Answer to E8.2. [These exercises without answers]
A path joining \(x\) and \(z\) will be the blue path from \(x\) to \(y\) followed by the red path from \(y\) to \(z;\) this is known as the concatenation of two paths
(a) Let \(\phi \) be a path joining \(x\) and \(y\) in \(X.\) By definition, this means that \(\phi \colon [0,1]\to X\) is a continuous function, \(\phi (0)=x\) and \(\phi (1)=y.\) Similarly, a path joining \(y\) and \(z\) is a continuous function \(\psi \colon [0,1]\to X\) with \(\psi (0)=y\) and \(\psi (1)=z.\)
We need to construct a continuous function \(\chi \colon [0,1]\to X\) such that \(\chi (0)=x\) and \(\chi (1)=z.\) Intuitively, we will construct a path which will first trace the path from \(x\) to \(y,\) then trace the path from \(y\) to \(z;\) this is called the concatenation of paths in the Figure, this will look like the continuous curve which is the union of the blue curve from \(x\) to \(y\) and the red curve from \(y\) to \(z.\)

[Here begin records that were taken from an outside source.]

-- ==== Sys2Proof/Machine/Save.lean ====
section
/-! DEFINITION. The save area (R328 to R332): a context's state written to memory, and read back. -/

namespace Sys2Proof.Machine

open Host (Cell)

/-! ### Images

A piece of an image is `n` bytes at an offset: their value, least significant byte first, and the poison mark of each. An image
read back lists the bytes that are not zero and the poisoned offsets. -/

structure Piece where
  off : Nat
  n : Nat
  val : Nat
  poi : Nat
  deriving DecidableEq, Repr

structure Image where
  bytes : List Cell
  pois : List Nat
  deriving DecidableEq, Repr

def clean (off n val : Nat) : Piece := { off := off, n := n, val := val, poi := 0 }

/-- The bytes of a piece that are not zero or are poisoned. -/
def Piece.bytes (p : Piece) : List (Nat × Byte × Bool) :=
  if p.val = 0 ∧ p.poi = 0 then []
  else (List.range p.n).filterMap (fun i =>
    let b := BitVec.ofNat 8 (p.val / 2 ^ (8 * i))
    let m := p.poi / 2 ^ i % 2 == 1
    if b = 0 ∧ m = false then none else some (p.off + i, b, m))

/-- The number at an offset. -/
def Image.num (im : Image) (off n : Nat) : Nat :=
  im.bytes.foldl (fun a c => if off ≤ c.1 ∧ c.1 < off + n then a + c.2.toNat * 2 ^ (8 * (c.1 - off)) else a) 0

/-- The poison marks of the bytes at an offset. -/
def Image.mask (im : Image) (off n : Nat) : Nat :=
  im.pois.foldl (fun a o => if off ≤ o ∧ o < off + n then a + 2 ^ (o - off) else a) 0

/-- The part of an image from an offset on. -/
def Image.slice (im : Image) (off n : Nat) : Image :=
  { bytes := (im.bytes.filter (fun c => off ≤ c.1 && decide (c.1 < off + n))).map (fun c => (c.1 - off, c.2)),
    pois := (im.pois.filter (fun o => off ≤ o && decide (o < off + n))).map (· - off) }

def Image.word (im : Image) (off : Nat) : Word := BitVec.ofNat 64 (im.num off 8)

/-! ### Memory behind an area -/

/-- The home gathers the tokens of a tile's lines of which any are away. -/
def State.recallTile (s : State) (p : Place) : State :=
  let first := p.pa / 4096 * 32
  let near (n : Nat) : Bool := decide (first ≤ n) && decide (n < first + 32)
  let ls := ((s.lines.map (·.line)) ++ s.msgs.map (·.line)).filter near
  ls.foldl (fun s n => s.gatherHome { p with pa := 128 * n, key := p.key / 4096 * 4096 + 128 * (n - first) }) s

/-- Every byte of a 4 KiB tile becomes zero and unpoisoned. -/
def State.wipeTile (s : State) (p : Place) : State :=
  let t := tileOf p.key
  let s := s.recallTile p
  ({ s with zflags := setDel s.zflags t, zflagErr := setDel s.zflagErr t }.zeroTile t).clearAsked t

/-- The bytes of `tiles` tiles from a virtual address become zero. The error is the faulting address. -/
def State.wipe (s : State) (w : Who) (va : Nat) : Nat → Except Nat State
  | 0 => .ok s
  | n + 1 =>
    match s.locate w va .store with
    | .error _ => .error va
    | .ok (.scratch _ _) => .error va
    | .ok (.backing _ _) => .error va
    | .ok (.lost _ _) => .error va
    | .ok (.mem p) => ((s.wipeTile p).fillPages w va 1).wipe w (va + 4096) n

def State.writePieceBytes (s : State) (w : Who) (base : Nat) : List (Nat × Byte × Bool) → Except Nat State
  | [] => .ok s
  | (o, b, m) :: r =>
    match s.engineWrite w (base + o) [(b, m)] with
    | .error (_, a) => .error a
    | .ok s => s.writePieceBytes w base r

/-- An image of `len` bytes, a multiple of 4 KiB, is written at a 4 KiB-aligned address. -/
def State.writeImage (s : State) (w : Who) (base len : Nat) (ps : List Piece) : Except Nat State :=
  match s.wipe w base (len / 4096) with
  | .error a => .error a
  | .ok s => s.writePieceBytes w base (ps.flatMap Piece.bytes)

/-- Reads the bytes of [base, base + len) that lie in `tiles` tiles from a tile-aligned address. -/
def State.readTiles (s : State) (w : Who) (base len va : Nat) : Nat → Except Nat Image
  | 0 => .ok { bytes := [], pois := [] }
  | n + 1 =>
    match s.locate w va .load with
    | .error _ => .error (max base va)
    | .ok (.scratch _ _) => .error (max base va)
    | .ok (.backing _ _) => .error (max base va)
    | .ok (.lost _ _) => .error (max base va)
    | .ok (.mem p) =>
      match s.readTiles w base len (va + 4096) n with
      | .error a => .error a
      | .ok im =>
        let t := tileOf p.key
        let inside (o : Nat) : Bool := decide (base ≤ va + o) && decide (va + o < base + len)
        let here := if s.zflags.contains t then [] else s.mem.filter (fun c => tileOf c.1 == t && inside (c.1 % 4096))
        let bad := if s.flagStruck t then (List.range 4096).filter inside
          else if s.zflags.contains t then []
          else ((s.pois.filter (fun k => tileOf k == t)).map (· % 4096)).filter inside
        .ok { bytes := here.map (fun c => (va + c.1 % 4096 - base, c.2)) ++ im.bytes, pois := bad.map (fun o => va + o - base) ++ im.pois }

def State.readImage (s : State) (w : Who) (base len : Nat) : Except Nat Image :=
  s.readTiles w base len (base / 4096 * 4096) ((base % 4096 + len + 4095) / 4096)

/-- What such a read leaves behind: the tiles' lines at their home, and translations (R216, R357). -/
def State.touchImage (s : State) (w : Who) (va : Nat) : Nat → State
  | 0 => s
  | n + 1 =>
    match s.locate w va .load with
    | .ok (.mem p) => ((s.recallTile p).fillPages w va 1).touchImage w (va + 4096) n
    | _ => s

def State.touchArea (s : State) (w : Who) (base len : Nat) : State :=
  s.touchImage w (base / 4096 * 4096) ((base % 4096 + len + 4095) / 4096)

/-! ### Where an area lies (R330) -/

def State.areaLen (s : State) (c : Context) : Nat := ((s.stageOf c).map (fun g => areaSize g.foot g.scrHi)).getD 0

/-! ### Writing a context (R328, R329) -/

def wordPieces (off : Nat) (ws : List Word) : List Piece := ws.zipIdx.map (fun x => clean (off + 8 * x.2) 8 x.1.toNat)

def codeOf (o : Option Instr) : Nat := (o.map encode).getD 0

/-- A sticky set. `w1n` and `mn` number a slot's last issue from 0; the counts of R328 count issues. -/
def stickyPieces (off : Nat) (t : Sticky) (valid : Bool) : List Piece :=
  [clean off 4 (codeOf t.w0), clean (off + 4) 4 (codeOf t.w1), clean (off + 8) 8 (codeOf t.m),
   clean (off + 16) 4 (if t.w1.isSome then t.w1n + 1 else 0), clean (off + 20) 4 (if t.m.isSome then t.mn + 1 else 0),
   clean (off + 24) 1 (t.w0.isSome.toNat + 2 * t.w1.isSome.toNat + 4 * t.m.isSome.toNat + 8 * valid.toNat)]

/-- l0 is the outermost entry (R16). -/
def loopPieces (ls : List LoopEntry) : List Piece :=
  clean 0x1D0 8 ls.length :: ls.reverse.zipIdx.flatMap (fun x =>
    [clean (0x1D8 + 24 * x.2) 8 x.1.first, clean (0x1E0 + 24 * x.2) 8 x.1.last, clean (0x1E8 + 24 * x.2) 4 x.1.idx,
     clean (0x1EC + 24 * x.2) 4 x.1.remain])

def queueWordOf (q : List CqEntry) : Nat :=
  q.length + marks (q.map (fun e => e.val == some true)) * 2 ^ 8 + marks (q.map (·.poi)) * 2 ^ 24

/-- A hatch element: data bytes, then side bytes; an error of its META bits marks those bytes. -/
def chunkPieces (off : Nat) (c : Chunk) : List Piece :=
  [clean off 64 c.data.toNat, { off := off + 64, n := 64, val := c.side, poi := c.bad.toNat }]

def Ticket.word (t : Ticket) : Nat :=
  t.detail.toNat + t.status.toNat * 2 ^ 32 + t.pending.toNat * 2 ^ 36 + t.te.toNat * 2 ^ 37 + t.away.toNat * 2 ^ 38

/-- The descriptor of a bound stream (R242). -/
def Stream.descriptor (q : Stream) : Nat :=
  q.base.toNat + ((q.str.toList.zipIdx.map (fun x => x.1.toNat * 2 ^ (64 + 64 * x.2))).sum) +
    ((q.cnt.toList.zipIdx.map (fun x => x.1.toNat * 2 ^ (320 + 32 * x.2))).sum) + q.size.toNat * 2 ^ 448 + q.write.toNat * 2 ^ 450 +
    q.delta.toNat * 2 ^ 451

def StreamElem.bits : StreamElem → Nat
  | .value w => w.toNat
  | .poisoned w _ => w.toNat
  | .fault _ _ => 0
  | .owed _ => 0

/-- A stream as its slot holds it: without elements whose fetch failed, and no more than 256. -/
def Stream.keep256 (q : Stream) : Stream :=
  let q := q.forget
  if 256 < q.buf.length then { q with buf := q.buf.take 256, next := q.next - (q.buf.length - 256) } else q

def streamPieces (off : Nat) (q : Stream) : List Piece :=
  if q.bind = .unbound then []
  else
    let q := q.keep256
    [clean off 64 q.descriptor, clean (off + 64) 8 q.next, clean (off + 72) 8 q.buf.length,
     clean (off + 80) 8 ((q.stuck.map (fun x => x.2 % 2 ^ 56 + 2 ^ 63)).getD 0)] ++
      q.buf.zipIdx.map (fun x => clean (off + 256 + 8 * x.2) 8 x.1.bits)

def isHstz : Instr → Bool
  | .hstz _ => true
  | _ => false

/-- The next transfer tile that a record names; for the record form of HSTZ, the elements that it has taken (log entry 56). -/
def EngCmd.nextTile (k : EngCmd) : Nat :=
  if isHstz k.op then k.firstOpen
  else if drainOp k.op then k.tileFrom k.stored
  else if inHatchOp k.op then k.tileFrom k.firstOpen
  else k.tile

/-- The status and detail so far. -/
def EngCmd.soFar (k : EngCmd) : Nat :=
  let r := k.outcome.getD { k with met6 := k.met6 || (k.units != [] && !inHatchOp k.op) }.result
  r.2.toNat + r.1.toNat * 2 ^ 32

/-- A command record of 2 KiB. -/
def commandPieces (off : Nat) (k : EngCmd) : List Piece :=
  [clean off 8 (encode k.op), clean (off + 40) 8 k.nextTile, clean (off + 48) 8 k.soFar, clean (off + 64) 64 k.block.toNat] ++
    wordPieces (off + 8) k.p.toList ++
    ((k.recs ++ k.scales.filterMap id).take 4).zipIdx.map (fun x => clean (off + 128 + 128 * x.2) 128 x.1.toNat) ++
    k.idx.zipIdx.map (fun x => clean (off + 640 + 4 * x.2) 4 x.1.toNat)

/-- The elements that a record-form HSTZ holds, in order, in its hatch's staging area. -/
def stagingPieces (k : EngCmd) : List Piece :=
  if isHstz k.op then
    k.held.map (fun x => { off := 0x31000 + 32768 * (k.e.hatch - 8) + 64 * k.ordinal x.1 x.2.1, n := 64, val := x.2.2.data.toNat,
                           poi := x.2.2.psn.toNat })
  else []

def vregsOf (c : CellState) : Nat := (c.v.toList.zipIdx.map (fun x => x.1.poi.toNat * 2 ^ (512 * x.2))).sum
def tregsOf (c : CellState) : Nat := (c.m.toList.zipIdx.map (fun x => x.1.poi.toNat * 2 ^ (2048 * x.2))).sum

/-- A cell register image (R329). -/
def cellPieces (off : Nat) (c : CellState) : List Piece :=
  if c = CellState.zero then []
  else
    c.v.toList.zipIdx.map (fun x => clean (off + 512 * x.2) 512 x.1.bits.toNat) ++
    c.m.toList.zipIdx.map (fun x => clean (off + 0x4000 + 2048 * x.2) 2048 x.1.bits.toNat) ++
    c.g.toList.zipIdx.map (fun x => clean (off + 0x8000 + 128 * x.2) 128 x.1.bits.toNat) ++
    chunkPieces (off + 0x8400) c.xh ++ chunkPieces (off + 0x8480) c.xv ++
    [clean (off + 0x8500) 2048 (vregsOf c), clean (off + 0x8D00) 2048 (tregsOf c)] ++
    c.g.toList.zipIdx.map (fun x => clean (off + 0x9500 + 128 * x.2) 128 x.1.poi.toNat) ++
    [clean (off + 0x9900) 1 (c.f.toNat + 2 * c.fPoi.toNat)]

/-- A cell-store image: the partition, then its poison marks. -/
def storePieces (off foot : Nat) (c : CellState) : List Piece :=
  c.store.flatMap (fun x => [clean (off + 64 * x.1) 64 x.2.bits.toNat, clean (off + 8192 * foot + 8 * x.1) 8 x.2.poi.toNat])

/-- Where the parts of an area that depend on the footprint begin. -/
def cellOff : Nat := 0x111000
def storeOff : Nat := 0xB11000

def scratchPieces (foot : Nat) (c : Context) : List Piece :=
  c.scratch.map (fun x => { off := backingBase foot + x.1, n := 1, val := x.2.toNat, poi := (c.scratchPoi.contains x.1).toNat }) ++
    (c.scratchPoi.filter (fun o => memGet c.scratch o == 0)).map (fun o => { off := backingBase foot + o, n := 1, val := 0, poi := 1 })
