-- ==== Sys2Proof/Machine/Collective.lean ====
section
/-! DEFINITION. Reductions in the network (R370 to R383): groups, their declarations and release, the collective commands, the
logical tree and its merges. The model is one module: a contributor on another module never declares here (NOTES.md, Scope). -/

namespace Sys2Proof.Machine

/-! ### Contexts other than the one on turn -/

/-- Exchanges the context on turn with the one of a CTXID. -/
def State.turnTo (s : State) (id : Nat) : State :=
  if s.ctx.ctxid.toNat = id then s
  else
    match s.others.findIdx? (fun c => c.ctxid.toNat == id) with
    | none => s
    | some n =>
      match s.others[n]? with
      | none => s
      | some c => { s with ctx := c, others := s.others.set n s.ctx }

/-- Runs `f` for the context of a CTXID, and gives the turn back. -/
def State.forContext {α : Type} (s : State) (id : Nat) (f : State → α × State) : α × State :=
  let me := s.ctx.ctxid.toNat
  let (x, s) := f (s.turnTo id)
  (x, s.turnTo me)

/-! ### Accesses that have been begun (R178, R194, R195, R335) -/

/-- A command's bytes that wait are written. -/
def State.flushCmd (s : State) (n : Nat) : State :=
  match s.ctx.cmds[n]? with
  | none => s
  | some k => if k.out = [] then s else ({ s := s, c := { k with later := 0 } } : Job).flushOut.commit

/-- What the context on turn and its commands have begun is performed: the second part of an access, and bytes of a transfer. -/
def State.finishBegun (s : State) : State := (List.range s.ctx.cmds.length).foldl State.flushCmd s.settleHalf

/-- Whether a context has an access that has been begun and not performed: its place has been found already. -/
def Context.begun (c : Context) : Bool := c.half.isSome || c.cmds.any (fun k => k.out != [])

/-- Every access anywhere that has been begun is performed, before a place that it has found stands for something else. -/
def State.performBegun (s : State) : State :=
  (((s.ctx :: s.others).filter Context.begun).map (·.ctxid.toNat)).foldl (fun s id => (s.forContext id (fun s => ((), s.finishBegun))).2) s

/-! ### Issue (R377, R379) -/

/-- GRP: EFN[1:0]. -/
def EngCmd.slot (k : EngCmd) : Fin 4 := Fin.ofNat 4 (k.e.efn.toNat % 4)

def GroupSlot.boundKey : GroupSlot → Option Nat
  | .free => none
  | .pending _ => none
  | .bound key => some key

/-- A collective on a slot that is bound takes the next operation number of its group; on any other it ends (R379). -/
def judgeCollective (f : EngCmd → Except Failure Unit) (s : State) (k : EngCmd) : EngCmd × State :=
  match f k with
  | .error x => (k.ends x, s)
  | .ok _ =>
    match s.ctx.groups[k.slot].boundKey with
    | none => (k.ends (1, 0), s)
    | some _ => ({ k with opNo := s.ctx.groupOps[k.slot] },
        { s with ctx.groupOps := s.ctx.groupOps.set k.slot (s.ctx.groupOps[k.slot] + 1) })

def reddValues (k : EngCmd) : Except Failure Unit := require (k.pNat 1 != 0 && decide (k.pNat 1 < 2 ^ 32)) (1, 1)
def bcstValues (k : EngCmd) : Except Failure Unit := require (decide (k.pNat 3 < 2 ^ 16)) (1, 3)

def execReds (e : Cmd) (s : State) : Result := issueCmd (.reds e) e (hatchSrcs e) (judgeCollective noCheck) s
def execRedd (e : Cmd) (s : State) : Result := issueCmd (.redd e) e (hatchSrcs e) (judgeCollective reddValues) s
def execBcst (e : Cmd) (s : State) : Result := issueCmd (.bcst e) e (hatchSrcs e) (judgeCollective bcstValues) s
def execRgrp (e : Cmd) (s : State) : Result := issueCmd (.rgrp e) e [e.p0] judgeNone s

/-! ### Groups in the state -/

def State.groupAt (s : State) (asid key : Nat) : Option Group := s.groups.find? (fun g => g.asid == asid && g.key == key)

def State.mapGroup (s : State) (asid key : Nat) (f : Group → Group) : State :=
  { s with groups := s.groups.map (fun g => if g.asid = asid ∧ g.key = key then f g else g) }

def State.dropGroup (s : State) (asid key : Nat) : State := { s with groups := s.groups.filter (fun g => !(g.asid == asid && g.key == key)) }

def State.setSlot (s : State) (id slot : Nat) (b : GroupSlot) : State :=
  mapCtxs s (fun c => if c.ctxid.toNat = id then { c with groups := c.groups.set (Fin.ofNat 4 slot) b, groupOps := c.groupOps.set (Fin.ofNat 4 slot) 0 } else c)

/-! ### RGRP (R371, R378) -/

/-- FMT of a group block (R371): bytes of a value in a result. -/
def groupWidth (fmt : Nat) : Nat := if fmt = 0x09 then 2 else 4

def groupFmtOk (fmt : Nat) : Bool := fmt == 0x0A || fmt == 0x09 || fmt == 0x03

/-- The block's fields are as R371 allows. -/
def groupBlockOk (b : Nat) : Bool :=
  fld b 192 320 == 0 && fld b 91 37 == 0 && fld b 78 2 == 0 && fld b 68 4 == 0 && decide (1 ≤ fld b 32 16) && decide (fld b 32 16 ≤ 4096) &&
    decide (fld b 48 16 < fld b 32 16) && decide (2 ≤ fld b 64 4) && decide (fld b 64 4 ≤ 8) && groupFmtOk (fld b 72 6) &&
    decide (fld b 80 11 ≤ 1024) && fld b 128 64 % 64 == 0

/-- The rank map: the module of each rank. Without one every rank lies on this module. -/
def Job.rankMap (j : Job) (b : Nat) : Except Failure (List Nat) :=
  let n := fld b 32 16
  let va := fld b 128 64
  if va = 0 then .ok (List.replicate n (j.s.mgmt.modnum.toNat % 2 ^ 16))
  else
    match j.s.engineRead j.who va (2 * n) with
    | .error (_, a) => .error (vaFailure a)
    | .ok bs =>
      if anyPoison bs then .error (6, (poisonedUnits va bs).length)
      else .ok ((List.range n).map (fun i => numOf ((bs.drop (2 * i)).take 2)))

/-- What reading a rank map leaves behind. -/
def Job.touchMap (j : Job) (b : Nat) : Job :=
  if fld b 128 64 = 0 then j else { j with s := j.s.engineTouch j.who (fld b 128 64) (2 * fld b 32 16) }

/-- Whether a declaration's ranks lie on several modules, of which this one is `here`. -/
def GroupDecl.spans (d : GroupDecl) (here : Nat) : Bool := d.rmap.any (· != here)

/-- Whether a way to another module is left: a link that is up (R397). -/
def State.routed (s : State) : Bool := s.mgmt.links.toList.any (fun w => w.getLsbD 0)

/-- The group that a declaration names: by its address space and KEY, and where both span modules by the KEY alone (R370). -/
def State.groupNamed (s : State) (asid key : Nat) (spans : Bool) : Option Group :=
  match s.groupAt asid key with
  | some g => some g
  | none => s.groups.find? (fun g => spans && g.key == key && g.decls.any (fun d => d.spans (s.mgmt.modnum.toNat % 2 ^ 16)))

/-- A contributor declares its group; the command waits until the group forms. Where no route is left to a module of its rank map, it ends
(R397). -/
def Job.declare (j : Job) : Job :=
  match j.readBlock 0 with
  | .error f => j.done f
  | .ok blk =>
    let b := blk.toNat
    if !groupBlockOk b || j.s.ctx.groups[j.c.slot] != .free then j.done (1, 0)
    else
      match j.rankMap b with
      | .error f => j.done f
      | .ok rmap =>
        let j := j.touchMap b
        let key := fld b 0 32
        let rank := fld b 48 16
        let d : GroupDecl := { ctx := j.s.ctx.ctxid.toNat, slot := j.c.slot.val, cmd := j.c.seq, rank := rank, n := fld b 32 16, f := fld b 64 4,
                               fmt := fld b 72 6, t := orDefault (fld b 80 11) 256, rmap := rmap }
        if rmap.getD rank 0 ≠ j.s.mgmt.modnum.toNat % 2 ^ 16 then j.done (1, 0)
        else if d.spans (j.s.mgmt.modnum.toNat % 2 ^ 16) && !j.s.routed then j.done (3, 0)
        else
          match j.s.groupNamed j.c.asid key (d.spans (j.s.mgmt.modnum.toNat % 2 ^ 16)) with
          | some g =>
            if g.formed then j.done (1, 0xFFFFFFFF)
            else { s := (j.s.mapGroup g.asid key (fun g => { g with decls := g.decls ++ [d] })).setSlot d.ctx d.slot (.pending key),
                   c := { j.c with started := true } }
          | none =>
            if 256 ≤ j.s.groups.length then j.done (4, 0)
            else
              { s := (({ j.s with groups := j.s.groups ++ [{ key := key, asid := j.c.asid, decls := [d], formed := false, done := 0, run := none, released := [] }] } : State)).setSlot
                  d.ctx d.slot (.pending key),
                c := { j.c with started := true } }

/-- The declaration that a context's slot made, while the slot has not released it. -/
def Group.declOf (g : Group) (id slot : Nat) : Option GroupDecl :=
  g.decls.find? (fun d => d.ctx == id && d.slot == slot && !g.released.contains d.rank)

/-- The live group that a context's slot has declared. -/
def State.groupOf (s : State) (id slot : Nat) : Option Group := s.groups.find? (fun g => (g.declOf id slot).isSome)

/-- A slot whose group has formed is released: the group ends with its last contributor. -/
def State.releaseBound (s : State) (id slot : Nat) : State :=
  match s.groupOf id slot with
  | none => s.setSlot id slot .free
  | some g =>
    let released := match g.declOf id slot with
      | none => g.released
      | some d => setAdd g.released d.rank
    let s := (s.mapGroup g.asid g.key (fun g => { g with released := released })).setSlot id slot .free
    if g.decls.all (fun d => released.contains d.rank) then s.dropGroup g.asid g.key else s

/-- A pending declaration is withdrawn, and its RGRP ends with status 1. -/
def State.withdraw (s : State) (id slot : Nat) : State :=
  match s.groupOf id slot with
  | none => s.setSlot id slot .free
  | some g =>
    let left := g.decls.filter (fun x => !(x.ctx == id && x.slot == slot))
    let s := (s.mapGroup g.asid g.key (fun g => { g with decls := left })).setSlot id slot .free
    let s := match g.declOf id slot with
      | none => s
      | some d => s.endCollective id d.cmd (1, 0)
    if left = [] then s.dropGroup g.asid g.key else s

/-- The commands that form operations of a group. -/
def operationOp : Instr → Bool
  | .reds _ => true
  | .redd _ => true
  | .bcst _ => true
  | _ => false

def isRgrp : Instr → Bool
  | .rgrp _ => true
  | _ => false

/-- Collectives of a slot that have not ended. -/
def Context.slotBusy (c : Context) (slot before : Nat) : Bool :=
  c.inFlight.any (fun k => operationOp k.op && k.slot.val == slot && k.seq < before)

/-- An RGRP that declares a group on a slot and has not begun. -/
def EngCmd.waitsToDeclare (k : EngCmd) (slot before : Nat) : Bool :=
  isRgrp k.op && k.slot.val == slot && decide (k.seq < before) && k.pNat 0 != 0 && !k.started && k.outcome.isNone

/-- RGRP with P0 = 0. On a slot that is free it withdraws what an earlier RGRP, which has not begun yet, would declare there. -/
def Job.release (j : Job) : Job :=
  let id := j.s.ctx.ctxid.toNat
  let slot := j.c.slot.val
  match j.s.ctx.groups[j.c.slot] with
  | .free =>
    ({ j with s := { j.s with ctx.cmds := j.s.ctx.cmds.map (fun k => if k.waitsToDeclare slot j.c.seq then k.ends (1, 0) else k) } } : Job).done (0, 0)
  | .pending _ => ({ j with s := j.s.withdraw id slot } : Job).done (0, 0)
  | .bound _ => if j.s.ctx.slotBusy slot j.c.seq then j else ({ j with s := j.s.releaseBound id slot } : Job).done (0, 0)

def Job.startRgrp (j : Job) : Job := if j.c.pNat 0 = 0 then j.release else j.declare

/-- Two declarations agree (R378). -/
def GroupDecl.agrees (a b : GroupDecl) : Bool := a.n == b.n && a.f == b.f && a.fmt == b.fmt && a.t == b.t && a.rmap == b.rmap

def Group.conflict (g : Group) : Bool :=
  match g.decls with
  | [] => false
  | d :: r => r.any (fun x => !d.agrees x) || !decide ((g.decls.map (·.rank)).Nodup)

/-- Where no route to another module is left, every operation on a group that spans modules ends with status 3 (R397): here, the declarations
that wait for contributors elsewhere. -/
def State.endUnrouted (s : State) : State :=
  if s.routed then s
  else
    (s.groups.filter (fun g => g.decls.any (fun d => d.spans (s.mgmt.modnum.toNat % 2 ^ 16)))).foldl (fun s g =>
      (g.decls.foldl (fun s x => (s.endCollective x.ctx x.cmd (3, 0)).setSlot x.ctx x.slot .free) s).dropGroup g.asid g.key) s

/-- Group `n` forms once all its contributors have declared it, or its declarations disagree (R378). -/
def State.groupFormation (s : State) (n : Nat) : State :=
  match s.groups[n]? with
  | none => s
  | some g =>
    match g.decls with
    | [] => s
    | d :: _ =>
      if g.formed then s
      else if g.conflict then
        (g.decls.foldl (fun s x => (s.endCollective x.ctx x.cmd (1, 0xFFFFFFFF)).setSlot x.ctx x.slot .free) s).dropGroup g.asid g.key
      else if g.decls.length = d.n then
        (g.decls.foldl (fun s x => (s.endCollective x.ctx x.cmd (0, 0)).setSlot x.ctx x.slot (.bound g.key)) s).mapGroup g.asid g.key
          (fun g => { g with formed := true })
      else s

def execGroupFormation (n : Nat) (s : State) : Result := .next (s.groupFormation n)

/-! ### What contributors feed (R373, R380, R381) -/

/-- A contribution: index, value bits, poison; the conditions met while it was read, and the non-resident frames; and the stripe from which
a poisoned index taints the result. -/
structure Feed where
  vals : List (Nat × BitVec 32 × Bool)
  fates : List Failure
  miss : List Nat
  taint : Option Nat
  deriving DecidableEq, Repr

/-- A value as it travels: bf16 as f32 (R374). -/
def leafBits (fmt raw : Nat) : BitVec 32 := if fmt = 0x09 then BitVec.ofNat 32 (raw * 2 ^ 16) else BitVec.ofNat 32 raw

The functions \(\widehat \phi \colon [0,\frac 12]\to X,\) \(\widehat \phi (t) = \phi (2t),\) and \(\widehat \psi \colon [\frac 12,1]\to X,\) \(\widehat \psi (t)= \psi (2t-1),\) are continuous as compositions of continuous functions. Define \(\chi \colon [0,1]\to X\) by
\[ \chi (t) = \begin {cases} \widehat \phi (t), & t\in [0,\frac 12],\\ \widehat \psi (t), & t\in [\frac 12, 1]. \end {cases} \]
Note that \(\chi (\frac 12)\) is well-defined as \(\widehat \phi (\frac 12) = \widehat \psi (\frac 12) = y.\) Moreover, \(\chi (0) = \phi (2\times 0)=x\) and \(\chi (1)= \psi (2\times 1-1) = z.\)
We prove that \(\chi \) is continuous using the closed set criterion of continuity, Proposition 2.5. If \(F\subseteq X\) is closed in \(X,\) \(\chi ^{-1}(F) = {\widehat \phi }^{-1}(F)\cup {\widehat \psi }^{-1}(F).\) Since \(\widehat \phi \) is continuous, \({\widehat \phi }^{-1}(F)\) is closed in \([0,\frac 12],\) hence compact. Similarly, \({\widehat \psi }^{-1}(F)\) is compact. A union of two compact sets is compact by E5.2, so \(\chi ^{-1}(X)\) is compact, hence closed in the Hausdorff space \([0,1].\) We have verified the closed set criterion of continuity for \(\chi .\) Thus, \(x\) and \(z\) are joined by the path \(\chi .\)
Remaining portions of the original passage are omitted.